* **Exercise brief**
If a line in the records below contains the word "decide", return that line.

* **Source records**

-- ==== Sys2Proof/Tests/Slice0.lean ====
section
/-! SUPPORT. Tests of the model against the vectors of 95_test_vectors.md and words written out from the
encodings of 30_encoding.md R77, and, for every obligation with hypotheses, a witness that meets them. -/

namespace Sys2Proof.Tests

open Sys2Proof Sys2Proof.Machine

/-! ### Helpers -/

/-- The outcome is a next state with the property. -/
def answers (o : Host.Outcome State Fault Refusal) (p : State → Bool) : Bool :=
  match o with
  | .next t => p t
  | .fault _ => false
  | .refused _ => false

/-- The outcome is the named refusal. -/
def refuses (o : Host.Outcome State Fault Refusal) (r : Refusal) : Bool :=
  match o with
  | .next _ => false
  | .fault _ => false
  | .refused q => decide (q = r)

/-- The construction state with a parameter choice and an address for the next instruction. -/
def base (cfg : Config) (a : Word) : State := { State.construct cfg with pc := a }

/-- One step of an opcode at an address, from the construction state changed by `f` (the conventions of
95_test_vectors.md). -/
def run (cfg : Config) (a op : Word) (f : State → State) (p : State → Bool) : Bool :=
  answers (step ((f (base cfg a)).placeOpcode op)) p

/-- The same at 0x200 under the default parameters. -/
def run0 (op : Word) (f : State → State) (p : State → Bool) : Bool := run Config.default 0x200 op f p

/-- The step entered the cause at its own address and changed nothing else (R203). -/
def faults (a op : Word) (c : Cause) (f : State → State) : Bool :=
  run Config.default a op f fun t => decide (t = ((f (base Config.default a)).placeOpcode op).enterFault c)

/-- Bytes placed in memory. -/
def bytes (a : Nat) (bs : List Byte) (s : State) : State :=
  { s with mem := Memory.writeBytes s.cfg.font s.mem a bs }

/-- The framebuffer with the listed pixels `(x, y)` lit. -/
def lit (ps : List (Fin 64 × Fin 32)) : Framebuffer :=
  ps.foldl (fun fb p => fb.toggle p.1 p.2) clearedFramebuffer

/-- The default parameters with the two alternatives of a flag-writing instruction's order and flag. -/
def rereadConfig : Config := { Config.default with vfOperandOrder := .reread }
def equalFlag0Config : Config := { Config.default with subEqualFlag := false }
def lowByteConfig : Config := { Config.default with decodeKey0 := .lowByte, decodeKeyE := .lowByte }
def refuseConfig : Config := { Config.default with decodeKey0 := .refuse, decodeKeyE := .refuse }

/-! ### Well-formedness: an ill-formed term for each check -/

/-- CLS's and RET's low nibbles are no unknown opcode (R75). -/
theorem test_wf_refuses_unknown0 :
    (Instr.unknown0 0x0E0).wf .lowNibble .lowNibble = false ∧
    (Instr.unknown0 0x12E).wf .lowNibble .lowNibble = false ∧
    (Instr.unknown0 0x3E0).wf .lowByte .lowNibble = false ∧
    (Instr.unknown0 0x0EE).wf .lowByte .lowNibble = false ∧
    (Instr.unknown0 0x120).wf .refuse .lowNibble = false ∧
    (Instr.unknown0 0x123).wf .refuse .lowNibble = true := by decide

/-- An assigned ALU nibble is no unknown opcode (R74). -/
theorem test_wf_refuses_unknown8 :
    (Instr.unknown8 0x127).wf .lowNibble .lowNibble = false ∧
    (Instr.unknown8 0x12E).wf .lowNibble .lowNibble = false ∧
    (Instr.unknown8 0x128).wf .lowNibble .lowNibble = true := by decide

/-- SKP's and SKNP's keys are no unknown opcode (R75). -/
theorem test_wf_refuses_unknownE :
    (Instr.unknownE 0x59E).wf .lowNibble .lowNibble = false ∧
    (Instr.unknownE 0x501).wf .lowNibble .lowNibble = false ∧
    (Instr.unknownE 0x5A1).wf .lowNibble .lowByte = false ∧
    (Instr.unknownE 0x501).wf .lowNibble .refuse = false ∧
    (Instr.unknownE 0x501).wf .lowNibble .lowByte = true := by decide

* **Task answer**
  | .refused q => decide (q = r)
  run Config.default a op f fun t => decide (t = ((f (base Config.default a)).placeOpcode op).enterFault c)
    (Instr.unknown0 0x123).wf .refuse .lowNibble = true := by decide
    (Instr.unknown8 0x128).wf .lowNibble .lowNibble = true := by decide
    (Instr.unknownE 0x501).wf .lowNibble .lowByte = true := by decide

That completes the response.